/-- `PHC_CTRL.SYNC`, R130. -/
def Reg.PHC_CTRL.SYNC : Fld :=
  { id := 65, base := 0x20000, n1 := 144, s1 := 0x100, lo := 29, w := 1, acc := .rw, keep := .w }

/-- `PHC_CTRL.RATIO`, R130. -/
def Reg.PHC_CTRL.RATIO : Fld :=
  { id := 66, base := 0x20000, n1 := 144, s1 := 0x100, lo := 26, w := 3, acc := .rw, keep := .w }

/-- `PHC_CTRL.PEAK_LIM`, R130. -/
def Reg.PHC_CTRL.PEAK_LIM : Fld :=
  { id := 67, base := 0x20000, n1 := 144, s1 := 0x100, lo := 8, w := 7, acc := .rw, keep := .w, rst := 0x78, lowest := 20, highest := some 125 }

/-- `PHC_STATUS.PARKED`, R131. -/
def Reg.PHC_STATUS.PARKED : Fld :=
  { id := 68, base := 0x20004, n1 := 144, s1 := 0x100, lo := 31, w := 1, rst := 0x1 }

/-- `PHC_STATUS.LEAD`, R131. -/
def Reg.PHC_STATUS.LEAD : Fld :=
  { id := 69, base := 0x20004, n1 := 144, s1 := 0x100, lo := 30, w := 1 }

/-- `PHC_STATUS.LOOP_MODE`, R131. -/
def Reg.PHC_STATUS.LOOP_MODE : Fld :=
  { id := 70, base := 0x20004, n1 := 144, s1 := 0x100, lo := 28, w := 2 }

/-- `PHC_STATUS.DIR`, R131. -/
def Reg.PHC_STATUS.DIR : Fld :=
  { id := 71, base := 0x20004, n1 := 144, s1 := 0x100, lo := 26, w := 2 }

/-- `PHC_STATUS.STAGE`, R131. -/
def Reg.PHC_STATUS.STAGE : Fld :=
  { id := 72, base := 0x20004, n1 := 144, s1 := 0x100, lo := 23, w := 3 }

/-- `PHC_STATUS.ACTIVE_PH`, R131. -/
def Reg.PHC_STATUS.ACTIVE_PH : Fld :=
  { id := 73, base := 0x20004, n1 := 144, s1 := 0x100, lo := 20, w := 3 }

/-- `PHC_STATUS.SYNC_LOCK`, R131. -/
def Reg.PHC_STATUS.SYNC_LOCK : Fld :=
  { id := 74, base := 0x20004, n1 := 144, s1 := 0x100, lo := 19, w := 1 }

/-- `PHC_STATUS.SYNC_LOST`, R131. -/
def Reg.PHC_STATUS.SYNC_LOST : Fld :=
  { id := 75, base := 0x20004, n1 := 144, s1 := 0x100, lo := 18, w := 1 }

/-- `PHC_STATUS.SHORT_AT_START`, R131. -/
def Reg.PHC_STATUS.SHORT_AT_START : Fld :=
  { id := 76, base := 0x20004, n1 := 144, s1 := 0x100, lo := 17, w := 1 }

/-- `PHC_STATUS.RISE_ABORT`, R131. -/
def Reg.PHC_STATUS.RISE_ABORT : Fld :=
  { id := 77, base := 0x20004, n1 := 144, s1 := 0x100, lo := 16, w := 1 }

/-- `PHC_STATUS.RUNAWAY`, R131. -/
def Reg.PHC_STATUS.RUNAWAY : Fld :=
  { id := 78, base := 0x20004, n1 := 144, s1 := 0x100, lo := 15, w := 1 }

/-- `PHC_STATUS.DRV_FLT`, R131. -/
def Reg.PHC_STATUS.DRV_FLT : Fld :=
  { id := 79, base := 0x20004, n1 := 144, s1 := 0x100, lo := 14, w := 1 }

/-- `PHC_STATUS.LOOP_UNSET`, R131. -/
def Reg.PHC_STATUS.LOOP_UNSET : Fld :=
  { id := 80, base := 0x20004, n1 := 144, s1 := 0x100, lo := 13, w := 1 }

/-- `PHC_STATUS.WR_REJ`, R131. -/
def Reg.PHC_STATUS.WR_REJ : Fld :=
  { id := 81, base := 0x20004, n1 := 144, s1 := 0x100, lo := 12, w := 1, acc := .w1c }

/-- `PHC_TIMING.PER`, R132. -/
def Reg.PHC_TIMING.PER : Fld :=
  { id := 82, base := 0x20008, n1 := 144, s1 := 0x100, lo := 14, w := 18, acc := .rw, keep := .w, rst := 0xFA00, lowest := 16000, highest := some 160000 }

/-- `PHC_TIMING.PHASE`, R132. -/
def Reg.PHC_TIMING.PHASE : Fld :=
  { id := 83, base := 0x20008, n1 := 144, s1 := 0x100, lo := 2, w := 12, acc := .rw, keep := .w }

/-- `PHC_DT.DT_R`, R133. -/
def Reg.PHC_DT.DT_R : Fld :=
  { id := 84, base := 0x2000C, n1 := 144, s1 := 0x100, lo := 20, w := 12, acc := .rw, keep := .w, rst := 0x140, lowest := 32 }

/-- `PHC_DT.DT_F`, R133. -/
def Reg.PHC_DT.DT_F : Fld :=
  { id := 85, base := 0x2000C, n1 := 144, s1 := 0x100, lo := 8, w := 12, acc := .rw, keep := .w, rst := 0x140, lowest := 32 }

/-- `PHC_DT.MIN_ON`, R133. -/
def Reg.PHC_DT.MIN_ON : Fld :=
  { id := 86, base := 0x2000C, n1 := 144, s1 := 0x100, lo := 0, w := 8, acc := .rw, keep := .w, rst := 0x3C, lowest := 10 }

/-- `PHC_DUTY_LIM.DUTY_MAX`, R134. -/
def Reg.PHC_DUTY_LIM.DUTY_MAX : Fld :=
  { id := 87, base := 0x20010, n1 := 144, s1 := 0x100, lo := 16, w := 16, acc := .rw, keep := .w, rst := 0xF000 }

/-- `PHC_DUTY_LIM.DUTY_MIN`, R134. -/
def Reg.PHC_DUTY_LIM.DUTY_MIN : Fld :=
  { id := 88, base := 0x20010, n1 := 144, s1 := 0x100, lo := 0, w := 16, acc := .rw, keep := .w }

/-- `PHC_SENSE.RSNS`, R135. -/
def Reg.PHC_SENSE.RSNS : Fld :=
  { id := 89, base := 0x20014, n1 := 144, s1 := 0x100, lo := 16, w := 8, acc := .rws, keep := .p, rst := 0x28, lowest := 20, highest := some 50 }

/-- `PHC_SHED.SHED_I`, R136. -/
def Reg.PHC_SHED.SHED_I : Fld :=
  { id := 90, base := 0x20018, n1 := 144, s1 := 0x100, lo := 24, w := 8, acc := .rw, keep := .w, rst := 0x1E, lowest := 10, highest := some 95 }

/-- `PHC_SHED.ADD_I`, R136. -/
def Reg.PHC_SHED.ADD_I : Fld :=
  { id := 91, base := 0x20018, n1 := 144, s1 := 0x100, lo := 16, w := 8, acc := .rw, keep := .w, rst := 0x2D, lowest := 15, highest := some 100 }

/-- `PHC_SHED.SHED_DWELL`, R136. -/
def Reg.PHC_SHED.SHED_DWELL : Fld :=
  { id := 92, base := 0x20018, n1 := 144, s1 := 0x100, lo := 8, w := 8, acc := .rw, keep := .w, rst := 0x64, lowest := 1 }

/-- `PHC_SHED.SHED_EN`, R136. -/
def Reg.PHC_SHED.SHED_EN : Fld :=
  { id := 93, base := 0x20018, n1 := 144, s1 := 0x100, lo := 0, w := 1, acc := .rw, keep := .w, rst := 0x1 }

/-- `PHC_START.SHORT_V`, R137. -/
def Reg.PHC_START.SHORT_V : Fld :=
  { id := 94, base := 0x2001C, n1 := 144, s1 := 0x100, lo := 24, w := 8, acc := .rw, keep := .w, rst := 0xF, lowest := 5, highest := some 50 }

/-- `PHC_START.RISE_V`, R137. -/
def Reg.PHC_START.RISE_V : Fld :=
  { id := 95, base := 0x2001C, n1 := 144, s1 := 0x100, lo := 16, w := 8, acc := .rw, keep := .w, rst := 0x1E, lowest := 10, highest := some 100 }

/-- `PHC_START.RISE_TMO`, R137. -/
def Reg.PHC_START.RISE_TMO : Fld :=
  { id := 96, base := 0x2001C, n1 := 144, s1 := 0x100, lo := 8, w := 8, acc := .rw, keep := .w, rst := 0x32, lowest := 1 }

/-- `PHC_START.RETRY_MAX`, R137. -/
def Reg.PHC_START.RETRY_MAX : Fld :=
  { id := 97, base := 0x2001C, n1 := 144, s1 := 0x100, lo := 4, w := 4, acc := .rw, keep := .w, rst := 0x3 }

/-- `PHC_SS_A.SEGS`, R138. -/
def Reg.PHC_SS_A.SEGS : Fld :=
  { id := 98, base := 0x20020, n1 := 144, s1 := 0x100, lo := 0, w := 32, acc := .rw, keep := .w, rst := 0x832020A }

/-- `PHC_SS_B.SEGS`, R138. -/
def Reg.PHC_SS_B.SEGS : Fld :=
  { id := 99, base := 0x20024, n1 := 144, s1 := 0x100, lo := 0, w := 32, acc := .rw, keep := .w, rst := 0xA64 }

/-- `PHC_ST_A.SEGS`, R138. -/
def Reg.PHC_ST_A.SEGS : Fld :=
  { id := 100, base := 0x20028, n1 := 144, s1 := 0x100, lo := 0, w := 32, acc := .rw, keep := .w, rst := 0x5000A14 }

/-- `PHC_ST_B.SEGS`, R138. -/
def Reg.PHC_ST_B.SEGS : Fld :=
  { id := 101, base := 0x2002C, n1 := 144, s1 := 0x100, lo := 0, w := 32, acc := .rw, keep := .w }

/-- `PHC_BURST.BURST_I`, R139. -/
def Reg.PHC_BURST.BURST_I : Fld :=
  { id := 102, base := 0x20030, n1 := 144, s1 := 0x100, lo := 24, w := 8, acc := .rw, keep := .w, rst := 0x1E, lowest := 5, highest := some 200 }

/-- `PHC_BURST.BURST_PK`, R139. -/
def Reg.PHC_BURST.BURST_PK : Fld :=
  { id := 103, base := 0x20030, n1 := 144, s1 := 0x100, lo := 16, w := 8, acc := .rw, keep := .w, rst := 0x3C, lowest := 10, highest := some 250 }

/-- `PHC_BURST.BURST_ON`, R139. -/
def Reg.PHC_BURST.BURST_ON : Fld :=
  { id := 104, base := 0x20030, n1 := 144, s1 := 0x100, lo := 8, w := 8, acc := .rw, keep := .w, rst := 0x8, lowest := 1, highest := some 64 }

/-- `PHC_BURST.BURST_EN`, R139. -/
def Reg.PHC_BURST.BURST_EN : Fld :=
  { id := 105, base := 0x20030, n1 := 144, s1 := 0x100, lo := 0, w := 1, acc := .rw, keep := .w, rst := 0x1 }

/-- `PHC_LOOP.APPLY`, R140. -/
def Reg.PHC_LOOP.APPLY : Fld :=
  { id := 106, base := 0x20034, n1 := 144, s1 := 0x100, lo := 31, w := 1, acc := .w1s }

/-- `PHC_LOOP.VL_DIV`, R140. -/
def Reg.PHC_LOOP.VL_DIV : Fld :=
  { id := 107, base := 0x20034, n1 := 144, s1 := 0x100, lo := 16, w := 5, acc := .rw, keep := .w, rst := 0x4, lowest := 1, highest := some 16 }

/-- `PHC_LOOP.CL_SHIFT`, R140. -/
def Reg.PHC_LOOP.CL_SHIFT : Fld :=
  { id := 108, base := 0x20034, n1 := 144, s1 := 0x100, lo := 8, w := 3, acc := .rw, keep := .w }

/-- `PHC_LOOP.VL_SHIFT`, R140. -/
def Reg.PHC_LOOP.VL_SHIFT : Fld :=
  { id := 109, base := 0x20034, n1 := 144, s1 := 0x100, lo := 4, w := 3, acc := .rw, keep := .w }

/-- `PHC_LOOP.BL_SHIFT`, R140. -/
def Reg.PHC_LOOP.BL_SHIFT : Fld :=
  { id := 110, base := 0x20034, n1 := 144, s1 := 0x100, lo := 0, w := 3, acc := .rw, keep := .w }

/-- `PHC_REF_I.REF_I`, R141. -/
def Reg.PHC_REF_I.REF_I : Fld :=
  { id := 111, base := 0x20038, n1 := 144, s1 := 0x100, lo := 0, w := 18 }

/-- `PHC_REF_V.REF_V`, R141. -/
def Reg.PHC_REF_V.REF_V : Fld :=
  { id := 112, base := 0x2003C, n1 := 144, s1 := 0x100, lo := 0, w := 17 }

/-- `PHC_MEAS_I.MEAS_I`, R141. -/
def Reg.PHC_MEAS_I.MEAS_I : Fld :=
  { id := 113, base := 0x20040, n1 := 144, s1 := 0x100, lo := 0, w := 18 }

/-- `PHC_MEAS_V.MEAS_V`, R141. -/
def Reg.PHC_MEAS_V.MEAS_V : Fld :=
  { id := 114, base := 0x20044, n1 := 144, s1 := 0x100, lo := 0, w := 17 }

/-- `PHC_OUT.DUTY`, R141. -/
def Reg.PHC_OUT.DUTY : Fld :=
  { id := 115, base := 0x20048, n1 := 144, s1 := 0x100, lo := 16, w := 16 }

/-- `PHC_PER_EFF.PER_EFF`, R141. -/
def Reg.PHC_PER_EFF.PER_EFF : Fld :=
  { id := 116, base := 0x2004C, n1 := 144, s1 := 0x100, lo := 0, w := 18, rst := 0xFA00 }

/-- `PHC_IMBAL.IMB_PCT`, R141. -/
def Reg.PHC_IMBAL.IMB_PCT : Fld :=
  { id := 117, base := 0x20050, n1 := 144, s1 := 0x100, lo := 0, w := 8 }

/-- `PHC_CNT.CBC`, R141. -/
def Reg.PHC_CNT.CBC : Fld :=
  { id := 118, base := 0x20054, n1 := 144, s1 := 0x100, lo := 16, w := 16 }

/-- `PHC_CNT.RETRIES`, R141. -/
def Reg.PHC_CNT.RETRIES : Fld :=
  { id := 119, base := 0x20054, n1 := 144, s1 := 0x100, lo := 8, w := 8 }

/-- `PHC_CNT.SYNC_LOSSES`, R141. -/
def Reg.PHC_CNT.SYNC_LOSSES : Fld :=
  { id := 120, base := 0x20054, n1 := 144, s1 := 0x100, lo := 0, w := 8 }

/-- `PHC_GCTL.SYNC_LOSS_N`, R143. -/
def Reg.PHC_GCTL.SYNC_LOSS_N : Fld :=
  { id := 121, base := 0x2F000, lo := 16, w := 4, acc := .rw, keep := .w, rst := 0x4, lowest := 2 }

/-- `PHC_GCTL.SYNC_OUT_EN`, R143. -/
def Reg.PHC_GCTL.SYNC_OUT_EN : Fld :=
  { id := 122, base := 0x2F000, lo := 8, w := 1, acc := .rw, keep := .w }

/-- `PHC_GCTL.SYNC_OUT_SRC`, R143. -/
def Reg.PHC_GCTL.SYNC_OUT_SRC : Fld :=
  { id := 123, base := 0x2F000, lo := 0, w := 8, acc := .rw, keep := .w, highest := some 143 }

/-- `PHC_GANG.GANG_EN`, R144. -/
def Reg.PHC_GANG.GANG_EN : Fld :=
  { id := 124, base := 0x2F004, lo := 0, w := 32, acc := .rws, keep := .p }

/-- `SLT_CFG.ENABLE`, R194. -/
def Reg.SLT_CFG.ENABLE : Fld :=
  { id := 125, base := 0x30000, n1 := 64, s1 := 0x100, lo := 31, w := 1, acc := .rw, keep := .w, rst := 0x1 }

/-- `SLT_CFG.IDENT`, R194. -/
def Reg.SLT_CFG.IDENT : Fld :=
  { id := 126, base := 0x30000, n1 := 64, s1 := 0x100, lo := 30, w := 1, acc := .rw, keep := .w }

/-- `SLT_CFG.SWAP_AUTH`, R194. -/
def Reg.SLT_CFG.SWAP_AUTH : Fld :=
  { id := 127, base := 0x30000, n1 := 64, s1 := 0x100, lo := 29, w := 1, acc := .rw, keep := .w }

▶ **TASK DETAILS**: In how many lines of the data does the string "STAGE" appear? Give only the number.

▶ **WORKED SOLUTION**: 2